New Mummy Blog: Things I Hide From My Kids

They’re still only tiny but I try to be pretty open and honest with my children. I want them to grow up able to express themselves and how they feel comfortably and confidently. If they ask a tricky question, I’ll try and answer it.

That being said, I’ve realised there’s actually an awful lot of stuff I hide from my kids. I’m spending more and more time engaging in subterfuge and doing that spelling-it-out speak you have to adopt around bat-eared toddlers. Toddlers who’ll ignore you, with perfect poker face, when you say it’s bath time but funnily enough will hear the slightest rustle of a wrapper or the quietest chew of a cake when you’re trying to eat out of earshot.

A cake that didn’t get away [Copyright Yahoo/Claire Sparks]

Which brings me to first on my list of things I hide from my children:

Chocolate
And it’s often theirs. Yes, it’s true. I steal my children’s chocolate when they’re in bed. Is this despicable mother territory? It’s just that they’re only one and two and I don’t really want them eating much chocolate if I can help it. Yet they keep being given it by well-meaning friends and relatives.

So actually, I’m doing them a favour by eating it for them. It’s just that they wouldn’t see it like that.

Juice
I have kept the fact that juice exists hidden from my kids. So far, they think water and milk are the only thirst quenchers around because they’re the only ones they get. I’ve heard too many horror stories about juice wrecking milk teeth, I’m dragging this one out for as long as I can.

Tears
I don’t want my kids to see me cry. I want them to think I’m strong, invincible even, for as long as I can get away with it. Being a naturally teary person, at least since kids, this has led to some “Mummy’s just facing the wall for a sec, I’ll turn round in just a minute” moments. Which probably isn’t doing much for my superhero image either.

That I hate goodbyes too
The nursery drop off. It kills me every time. Even though most mornings she trots off happily, lured by the promise of toast and a new Happyland toy to see, it still breaks my heart a tiny bit.

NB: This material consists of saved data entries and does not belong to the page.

def Instr.admits : Instr → Admits
  | .add _ _ _ => .every
  | .sub _ _ _ => .every
  | .mul _ _ _ => .every
  | .mulhiI32 _ _ _ => .every
  | .mulhiN32 _ _ _ => .every
  | .mad _ _ _ => .every
  | .addI64 _ _ _ => .every
  | .subI64 _ _ _ => .every
  | .mulwI32 _ _ _ => .every
  | .mulwN32 _ _ _ => .every
  | .minI32 _ _ _ => .every
  | .maxI32 _ _ _ => .every
  | .minN32 _ _ _ => .every
  | .maxN32 _ _ _ => .every
  | .addi _ _ => .every
  | .ldi _ _ => .every
  | .and _ _ _ => .every
  | .or _ _ _ => .every
  | .xor _ _ _ => .every
  | .andn _ _ _ => .every
  | .shl _ _ _ => .every
  | .shrN32 _ _ _ => .every
  | .shrI32 _ _ _ => .every
  | .shli _ _ _ => .every
  | .shriN32 _ _ _ => .every
  | .shriI32 _ _ _ => .every
  | .bfeN32 _ _ _ => .every
  | .bfeI32 _ _ _ => .every
  | .bfi _ _ _ => .every
  | .popc _ _ => .every
  | .clz _ _ => .every
  | .brev _ _ => .every
  | .uAdd _ _ _ => .every
  | .uSub _ _ _ => .every
  | .uMul _ _ _ => .every
  | .uMulhiI32 _ _ _ => .every
  | .uMulhiN32 _ _ _ => .every
  | .uMad _ _ _ => .every
  | .uAddI64 _ _ _ => .every
  | .uSubI64 _ _ _ => .every
  | .uMulwI32 _ _ _ => .every
  | .uMulwN32 _ _ _ => .every
  | .uMinI32 _ _ _ => .every
  | .uMaxI32 _ _ _ => .every
  | .uMinN32 _ _ _ => .every
  | .uMaxN32 _ _ _ => .every
  | .uAddi _ _ => .every
  | .uLdi _ _ => .every
  | .uAnd _ _ _ => .every
  | .uOr _ _ _ => .every
  | .uXor _ _ _ => .every
  | .uAndn _ _ _ => .every
  | .uShl _ _ _ => .every
  | .uShrN32 _ _ _ => .every
  | .uShrI32 _ _ _ => .every
  | .uShli _ _ _ => .every
  | .uShriN32 _ _ _ => .every
  | .uShriI32 _ _ _ => .every
  | .uBfeN32 _ _ _ => .every
  | .uBfeI32 _ _ _ => .every
  | .uBfi _ _ _ => .every
  | .uPopc _ _ => .every
  | .uClz _ _ => .every
  | .uBrev _ _ => .every
  | .seteq _ _ _ => .every
  | .setne _ _ _ => .every
  | .setltI32 _ _ _ => .every
  | .setleI32 _ _ _ => .every
  | .setltN32 _ _ _ => .every
  | .setleN32 _ _ _ => .every
  | .setltI64 _ _ _ => .every
  | .seteqI64 _ _ _ => .every
  | .xchAt _ _ _ => .every
  | .xchBelow _ _ _ => .every
  | .xchAbove _ _ _ => .every
  | .xchMirror _ _ _ => .every
  | .vmask _ _ => .every
  | .vgroup _ _ => .every
  | .lred _ _ _ => .every
  | .faddF32 _ _ _ => .every
  | .fsubF32 _ _ _ => .every
  | .fmulF32 _ _ _ => .every
  | .ffmaF32 _ _ _ => .every
  | .fminF32 _ _ _ => .every
  | .fmaxF32 _ _ _ => .every
  | .fdivF32 _ _ _ => .every
  | .fsqrtF32 _ _ => .every
  | .fseteqF32 _ _ _ => .every
  | .fsetltF32 _ _ _ => .every
  | .fsetleF32 _ _ _ => .every
  | .fsetunF32 _ _ _ => .every
  | .faddiF32 _ _ => .every
  | .fmuliF32 _ _ => .every
  | .fclassF32 _ _ => .every
  | .fnmaF32 _ _ _ => .every
  | .faddF64 _ _ _ => .every
  | .fsubF64 _ _ _ => .every
  | .fmulF64 _ _ _ => .every
  | .ffmaF64 _ _ _ => .every
  | .fminF64 _ _ _ => .every
  | .fmaxF64 _ _ _ => .every
  | .fdivF64 _ _ _ => .every
  | .fsqrtF64 _ _ => .every
  | .fseteqF64 _ _ _ => .every
  | .fsetltF64 _ _ _ => .every
  | .fsetleF64 _ _ _ => .every
  | .fsetunF64 _ _ _ => .every
  | .faddiF64 _ _ => .every
  | .fmuliF64 _ _ => .every
  | .fclassF64 _ _ => .every
  | .fnmaF64 _ _ _ => .every
  | .haddF16x2 _ _ _ => .every
  | .hmulF16x2 _ _ _ => .every
  | .hfmaF16x2 _ _ _ => .every
  | .haddBf16x2 _ _ _ => .every
  | .hmulBf16x2 _ _ _ => .every
  | .hfmaBf16x2 _ _ _ => .every
  | .cvt _ _ _ _ _ => .every
  | .qbx _ _ _ _ _ _ => .every
  | .frcpF32 _ _ => .every
  | .frsqF32 _ _ => .every
  | .fexp2F32 _ _ => .every
  | .flog2F32 _ _ => .every
  | .fsinF32 _ _ => .every
  | .fcosF32 _ _ => .every
  | .frcpF64 _ _ => .every
  | .frsqF64 _ _ => .every
  | .ld _ _ _ => .every
  | .st _ _ _ => .every
  | .lda _ _ _ _ => .every
  | .atom _ _ _ _ => .every
  | .cas _ _ _ _ => .every
  | .cas2 _ _ _ _ => .every
  | .pf _ _ => .every
  | .evict _ _ => .every
  | .mov _ _ => .every
  | .movI64 _ _ => .every
  | .movx _ _ _ => .every
  | .movxr _ _ _ => .every
  | .sel _ _ _ => .every
  | .sread _ _ => .every
  | .swrite _ _ => .every
  | .movh _ _ => .every
  | .bra _ _ => .every
  | .brx _ _ _ => .every
  | .call _ _ => .every
  | .ret _ => .every
  | .join => .every
  | .joinw _ _ => .every
  | .yield => .every
  | .exit => .every
  | .trap _ => .every
  | .brk _ => .every
  | .emsave _ => .every
  | .emset _ => .every
  | .barInit _ _ _ => .every
  | .barArrive _ _ _ => .every
  | .barWait _ _ _ => .every
  | .fence _ => .every
  | .uIsplit => .every
  | .waitc _ _ => .every
  | .uWaitring _ _ _ => .every
  | .barSync _ _ _ => .every
  | .uRecruit _ _ => .every
  | .uHloop _ _ _ => .every
  | .uHjoin _ _ _ => .every
  | .uHrel => .every
  | .setshape _ _ => .notCopy
  | .mma _ _ _ => .matrixOnly
  | .mgath _ _ => .matrixOnly
  | .mdrain _ _ _ _ => .matrixOnly
  | .mzero _ _ _ => .matrixOnly
  | .tld _ _ _ => .notCopy
  | .tst _ _ _ _ => .notCopy
  | .cksum _ _ => .notCopy
  | .ckchk _ => .notCopy
  | .ckinj _ _ _ => .notCopy
  | .copy _ _ _ => .copyOnly
  | .copyTile _ _ _ => .copyOnly
  | .copyGath _ _ _ => .copyOnly
  | .copyScat _ _ _ => .copyOnly
  | .copyRed _ _ _ => .copyOnly
  | .copyConv _ _ _ => .copyOnly
  | .launch _ _ _ => .every
  | .amsend _ _ _ => .every
  | .trctl _ => .every
  | .trmark _ => .every
  | .uLd _ _ _ => .every
  | .uSt _ _ _ => .every
  | .uAtom _ _ _ _ => .every
  | .smap _ _ _ => .every
  | .sunmap _ => .every
  | .sflush _ => .every
  | .uCas _ _ _ _ => .every
  | .tretRetry => .every
  | .tretSkip => .every
  | .tretEnd => .every
  | .locq _ _ => .every
  | .tlbinvPage _ _ => .every
  | .tlbinvAsid _ => .every
  | .tlbinvAll => .every
  | .asidset _ _ _ => .every
  | .mgate _ _ => .every
  | .cntrd _ _ => .every
  | .cntset _ _ => .every
  | .nop => .every
  | .sleep _ => .every
  | .gangStateError _ _ => .every
  | .scoreboardSquash _ _ _ => .every
  | .trapEntry _ _ => .every
  | .joinwTimeout _ _ _ => .every
  | .starvationLimit _ _ => .every
  | .issueSelect _ _ => .every
  | .sleepExpiry _ _ _ => .every
  | .barrierWaitWake _ _ _ => .every
  | .waitcWake _ _ _ => .every
  | .waitringWake _ _ _ => .every
  | .resourceWake _ _ _ => .every
  | .firstTouchFill _ _ => .every
  | .ldaReply _ _ _ _ _ => .every
  | .helperForcedRelease _ _ => .every
  | .matrixOpStart _ => .every
  | .matrixSourceRelease _ _ => .every
  | .matrixOpComplete _ => .every
  | .copyStart _ _ => .every
  | .copySourceRelease _ _ => .every
  | .copyLineArrival _ _ => .every
  | .copyComplete _ _ => .every
  | .copyFault _ _ => .every
  | .blockPlace _ => .every
  | .boundaryDrain _ => .every
  | .contextStage _ _ => .every
  | .blockStart _ => .every
  | .blockEnd _ => .every
  | .teamAbort _ => .every
  | .schedulerTake => .every
  | .tokenEvict _ _ => .every
  | .handlerSpawn _ => .every
  | .messageArrival _ => .every
  | .launchPortWrite _ _ _ => .every
  | .qcmdNop _ _ => .every
  | .qcmdBind _ _ => .every
  | .qcmdUnbind _ _ => .every
  | .qcmdEnable _ _ => .every
  | .qcmdDisable _ _ => .every
  | .qstatWrite _ _ => .every
  | .qspillWrite _ _ => .every
  | .preemptRequest _ _ _ _ _ => .every
  | .restoreRequest _ _ => .every
  | .endRequest _ => .every
  | .preemptDiscardedOp _ => .every
  | .teamDiscard _ => .every
  | .teamSave _ => .every
  | .teamRestore _ => .every
  | .resumeRetry _ _ => .every
  | .resumeRefuse _ _ => .every
  | .resumeEnd _ _ => .every
  | .resumeDiscarded _ _ => .every
  | .closeRequest _ _ => .every
  | .implicitSplit _ => .every
  | .lineEvict _ => .every
  | .slotRenewal _ => .every
  | .slotPurge _ => .every
  | .atticSweep _ => .every
  | .migrationFiller _ => .every
  | .inboundWrite _ _ _ => .every
  | .inboundRouteAck _ _ => .every
  | .hostBar2Read _ _ => .every
  | .hostSnoop _ _ _ => .every
  | .linkUp _ => .every
  | .linkDown => .every
  | .errstatWrite _ => .every
  | .trrpWrite _ _ => .every
  | .registerWrite _ _ => .every
  | .tracePeriodicSync _ => .every
  | .traceLossWrite _ => .every
  | .remoteWriteArrival _ _ _ => .every
  | .remoteAtomicArrival _ _ _ _ _ _ _ _ => .every
  | .remoteAtomicRetry _ _ _ _ => .every
  | .frameResend _ _ => .every
  | .routeTableWrite _ _ _ _ => .every
  | .mgmtQueueDisable _ => .every
  | .mgmtQueueEnable _ => .every
  | .mgmtDieReset _ _ => .every
  | .mgmtDieEnable _ => .every
  | .mgmtFaultQueueRead _ => .every
  | .mgmtControllerReset => .every
  | .ballastWrite _ => .every
  | .hbmRateChange _ _ => .every
  | .hbmRetrainDone _ _ => .every
  | .hbmStackReset _ => .every
  | .sensorSample _ _ _ => .every
  | .thermalDecision _ => .every
  | .clockChange _ => .every
  | .governorTest _ => .every
  | .powerUp => .every
  | .firmwareImageLoad _ _ _ _ => .every
  | .spdmRequest _ => .every
  | .memoryPoison _ => .every
  | .ioParityError _ _ => .every
  | .mgmtControllerResetRelease => .every
  | .retrainingDeferralExpiry _ => .every
  | .recordingControl _ _ _ => .every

When I’m popping to the shops
The toddler loves coming with me, probably because she knows she can talk me into buying her an insanely expensive princess-themed magazine that has sparkly plastic tat - sorry, I mean a free gift - stuck to the front and sucker written in invisible ink across the top.

But when she comes with me, as well as making the bill greater, she also makes the time spent there much longer. And so, when I need to nip out to grab some milk and want to leave her behind with her daddy, I have to do it when she’s not looking.

My tattoo
I was 17, I was silly and reckless and didn’t even plan it in advance. A friend and I just popped in to a tattoo parlour on a whim and got one as a laugh.

Yep. I’m not laughing now.

Luckily it’s in a well hidden area but there’s still an extremely high chance my children will spot it eventually. And I’m not looking forward to when they do. Yes, they’re young now, but it’ll come back and bite me, I know it. When it comes to undermining my parental authority (“you can’t get that piercing/inking/whatever; you’ll regret it when you’re older” and so on) I’m handing them ammunition on a plate. If only someone could have warned me at 17 that I’d regret it.

Oh yeah, my (very much non-tattooed) mum did warn me. I didn’t listen, of course.